-- DIRECTIONS --
Search the records for the string "absent", then copy each line that has it.

━━━━━ RECORDS FOR THIS EXERCISE

-- ==== Sys2Proof/WellFormed.lean ====
section
/-! DEFINITION. The well-formed commands: a term whose operands are those of the event its row names. -/

namespace Sys2Proof

/-- The command codes of Table 12-1 (12, R183). -/
def isCommandCode (code : Byte) : Bool :=
  let n := code.toNat
  (0x01 ≤ n && n ≤ 0x0C) || (0x10 ≤ n && n ≤ 0x11) || (0x18 ≤ n && n ≤ 0x1B) || (0x20 ≤ n && n ≤ 0x23) ||
    (0x28 ≤ n && n ≤ 0x2B) || (0x30 ≤ n && n ≤ 0x37) || (0x38 ≤ n && n ≤ 0x3A) || (0x40 ≤ n && n ≤ 0x44) ||
    (0x48 ≤ n && n ≤ 0x49)

/-- A transaction carries no command when its octet 0 is 00h or is not complete (12, R183). -/
def carriesNoCommand : List Byte → Bool
  | [] => true
  | code :: _ => code == 0

/-- A code that carries a command and is absent from Table 12-1 (12, R183). -/
def isUnknownCode (code : Byte) : Bool := code != 0 && !isCommandCode code

/-- The command is the event its row names: a transaction without a command carries none, an unknown command's code is
absent from Table 12-1, a slot number names a slot, an image has its 262 octets. -/
def Instr.wellFormed : Instr → Bool
  | .transactionWithoutCommand _ octets => carriesNoCommand octets
  | .unknownCommand _ code _ => isUnknownCode code
  | .slotExpiry slot => slot < Config.slotCount
  | .imageReadComplete image => image.length == Config.imageOctets
  | .attach _ _ | .detach _ _ | .portReset _ _ | .setPresence _ _ | .doze _ _ | .resume _ _ | .readStatus _ _
  | .readId _ _ | .takeEvents _ _ | .setEventMask _ _ | .leaseTake _ _ | .leaseRelease _ _ | .setWindow _ _
  | .readWindow _ _ | .routeAdd _ _ | .routeRemove _ _ | .routeRead _ _ | .routeList _ _ | .fetch _ _ | .flushRx _ _
  | .setReserve _ _ | .readPool _ _ | .send _ _ | .sendWake _ _ | .txFlush _ _ | .txStatus _ _ | .slotCreate _ _
  | .slotConfigure _ _ | .slotStart _ _ | .slotStop _ _ | .slotRefresh _ _ | .slotSetPeriod _ _ | .slotRemove _ _
  | .slotRead _ _ | .standinAttach _ _ | .standinRefresh _ _ | .standinDetach _ _ | .lineSet _ _ | .lineOn _ _
  | .lineOff _ _ | .lineResync _ _ | .readLine _ _ | .quietConfig _ _ | .quietClear _ _ | .receptionEnd _
  | .generalWakeWindowEnd | .dwellExpiry | .silenceExpiry | .transmissionStart | .contentionLoss _ | .echoError
  | .attemptSent | .triggerEdge _ _ | .quietEdge _ | .timebaseTick | .presenceExpiry _ | .wakeTimerExpiry _
  | .wakeAcknowledgeExpiry _ | .deviceResetStart _ | .deviceResetEnd _ | .missingAcknowledge | .loadTimeLimit => true

end Sys2Proof
end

━━━━━━━━━━

-- SOLUTION --
/-- A code that carries a command and is absent from Table 12-1 (12, R183). -/
absent from Table 12-1, a slot number names a slot, an image has its 262 octets. -/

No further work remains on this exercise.